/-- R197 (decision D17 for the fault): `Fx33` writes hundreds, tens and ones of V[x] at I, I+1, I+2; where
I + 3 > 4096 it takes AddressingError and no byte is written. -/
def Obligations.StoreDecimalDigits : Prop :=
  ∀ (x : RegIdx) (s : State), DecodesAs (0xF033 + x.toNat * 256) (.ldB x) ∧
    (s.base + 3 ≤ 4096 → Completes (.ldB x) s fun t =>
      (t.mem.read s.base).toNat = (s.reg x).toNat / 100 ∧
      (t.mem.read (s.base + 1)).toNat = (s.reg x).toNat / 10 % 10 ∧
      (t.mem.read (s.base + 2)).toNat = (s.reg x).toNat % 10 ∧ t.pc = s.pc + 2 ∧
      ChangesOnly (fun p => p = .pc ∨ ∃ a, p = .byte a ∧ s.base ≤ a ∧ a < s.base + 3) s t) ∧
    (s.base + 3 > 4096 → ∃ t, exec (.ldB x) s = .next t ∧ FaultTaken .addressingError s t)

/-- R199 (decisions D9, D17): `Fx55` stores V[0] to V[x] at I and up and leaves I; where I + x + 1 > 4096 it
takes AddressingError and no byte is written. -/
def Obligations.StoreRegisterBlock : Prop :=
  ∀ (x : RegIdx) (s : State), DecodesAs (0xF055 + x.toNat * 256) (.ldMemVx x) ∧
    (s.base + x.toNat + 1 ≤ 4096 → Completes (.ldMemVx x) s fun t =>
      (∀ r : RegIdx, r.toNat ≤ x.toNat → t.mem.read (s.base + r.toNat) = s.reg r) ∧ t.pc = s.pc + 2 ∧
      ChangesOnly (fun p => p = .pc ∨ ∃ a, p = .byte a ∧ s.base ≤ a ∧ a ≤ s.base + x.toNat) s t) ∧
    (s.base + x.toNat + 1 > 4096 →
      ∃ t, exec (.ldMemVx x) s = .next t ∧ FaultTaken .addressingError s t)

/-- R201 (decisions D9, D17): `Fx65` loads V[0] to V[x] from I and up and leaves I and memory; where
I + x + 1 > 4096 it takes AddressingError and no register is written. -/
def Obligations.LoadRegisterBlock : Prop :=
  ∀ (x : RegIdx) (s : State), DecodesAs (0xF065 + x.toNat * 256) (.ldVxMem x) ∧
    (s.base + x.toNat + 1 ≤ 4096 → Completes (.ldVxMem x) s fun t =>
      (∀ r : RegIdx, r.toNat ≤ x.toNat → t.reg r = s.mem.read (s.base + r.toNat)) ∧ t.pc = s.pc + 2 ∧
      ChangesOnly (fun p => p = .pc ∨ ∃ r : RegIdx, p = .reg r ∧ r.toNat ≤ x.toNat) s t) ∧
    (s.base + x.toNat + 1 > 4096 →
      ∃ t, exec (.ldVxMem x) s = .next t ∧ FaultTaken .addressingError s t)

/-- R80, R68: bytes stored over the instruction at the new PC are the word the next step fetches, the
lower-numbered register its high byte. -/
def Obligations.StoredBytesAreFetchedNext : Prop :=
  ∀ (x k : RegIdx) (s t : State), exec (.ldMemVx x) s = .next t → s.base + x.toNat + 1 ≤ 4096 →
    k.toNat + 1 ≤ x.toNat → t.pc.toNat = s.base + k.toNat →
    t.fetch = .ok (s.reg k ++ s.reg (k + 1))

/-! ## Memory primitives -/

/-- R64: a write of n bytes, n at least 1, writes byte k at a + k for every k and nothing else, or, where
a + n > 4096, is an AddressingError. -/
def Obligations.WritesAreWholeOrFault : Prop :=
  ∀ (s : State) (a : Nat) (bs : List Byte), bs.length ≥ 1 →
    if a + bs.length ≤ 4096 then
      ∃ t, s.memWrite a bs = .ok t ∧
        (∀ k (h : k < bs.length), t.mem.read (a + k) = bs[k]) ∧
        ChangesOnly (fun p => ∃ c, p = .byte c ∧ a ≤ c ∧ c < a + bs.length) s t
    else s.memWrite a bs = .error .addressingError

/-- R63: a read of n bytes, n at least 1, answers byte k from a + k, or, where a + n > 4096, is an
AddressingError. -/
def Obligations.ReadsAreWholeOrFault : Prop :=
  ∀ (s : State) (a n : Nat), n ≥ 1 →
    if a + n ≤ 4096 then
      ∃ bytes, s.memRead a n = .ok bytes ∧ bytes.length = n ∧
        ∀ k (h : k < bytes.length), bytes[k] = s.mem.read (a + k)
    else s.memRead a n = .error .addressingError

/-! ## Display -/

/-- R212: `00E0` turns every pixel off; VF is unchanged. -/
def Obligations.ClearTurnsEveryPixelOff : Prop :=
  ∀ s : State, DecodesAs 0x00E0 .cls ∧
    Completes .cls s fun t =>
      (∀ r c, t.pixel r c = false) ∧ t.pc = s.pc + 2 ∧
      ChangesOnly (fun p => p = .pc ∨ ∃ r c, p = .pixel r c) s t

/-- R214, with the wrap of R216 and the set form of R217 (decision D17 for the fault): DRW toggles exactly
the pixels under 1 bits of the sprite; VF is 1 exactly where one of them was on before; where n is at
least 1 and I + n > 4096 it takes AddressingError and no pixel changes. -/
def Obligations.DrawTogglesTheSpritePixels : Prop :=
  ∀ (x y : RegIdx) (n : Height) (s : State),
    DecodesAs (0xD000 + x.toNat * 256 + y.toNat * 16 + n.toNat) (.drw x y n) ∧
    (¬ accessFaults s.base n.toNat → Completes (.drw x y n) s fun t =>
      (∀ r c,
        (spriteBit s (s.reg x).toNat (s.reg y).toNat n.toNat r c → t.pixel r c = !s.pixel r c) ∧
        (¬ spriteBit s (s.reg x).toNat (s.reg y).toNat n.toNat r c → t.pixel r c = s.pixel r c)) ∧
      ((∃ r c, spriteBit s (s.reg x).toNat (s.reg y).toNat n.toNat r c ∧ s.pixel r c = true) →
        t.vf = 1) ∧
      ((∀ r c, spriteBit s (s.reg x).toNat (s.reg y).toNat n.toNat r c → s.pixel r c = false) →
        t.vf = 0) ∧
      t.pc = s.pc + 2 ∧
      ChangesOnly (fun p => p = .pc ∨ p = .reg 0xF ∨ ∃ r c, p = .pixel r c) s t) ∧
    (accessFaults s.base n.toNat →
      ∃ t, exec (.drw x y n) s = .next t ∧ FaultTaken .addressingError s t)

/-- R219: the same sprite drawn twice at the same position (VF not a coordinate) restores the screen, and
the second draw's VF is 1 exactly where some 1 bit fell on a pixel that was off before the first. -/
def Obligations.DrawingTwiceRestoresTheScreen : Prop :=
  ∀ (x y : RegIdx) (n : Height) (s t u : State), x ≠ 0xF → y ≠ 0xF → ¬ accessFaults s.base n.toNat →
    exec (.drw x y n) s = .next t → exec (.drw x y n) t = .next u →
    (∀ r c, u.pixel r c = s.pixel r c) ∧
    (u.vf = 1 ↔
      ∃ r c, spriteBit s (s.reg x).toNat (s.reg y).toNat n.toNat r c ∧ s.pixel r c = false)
◇ ◇ ◇
Pick every line of the data that includes the string "where".

= Your solution =
/-- R197 (decision D17 for the fault): `Fx33` writes hundreds, tens and ones of V[x] at I, I+1, I+2; where
/-- R199 (decisions D9, D17): `Fx55` stores V[0] to V[x] at I and up and leaves I; where I + x + 1 > 4096 it
/-- R201 (decisions D9, D17): `Fx65` loads V[0] to V[x] from I and up and leaves I and memory; where
/-- R64: a write of n bytes, n at least 1, writes byte k at a + k for every k and nothing else, or, where
/-- R63: a read of n bytes, n at least 1, answers byte k from a + k, or, where a + n > 4096, is an
the pixels under 1 bits of the sprite; VF is 1 exactly where one of them was on before; where n is at
the second draw's VF is 1 exactly where some 1 bit fell on a pixel that was off before the first. -/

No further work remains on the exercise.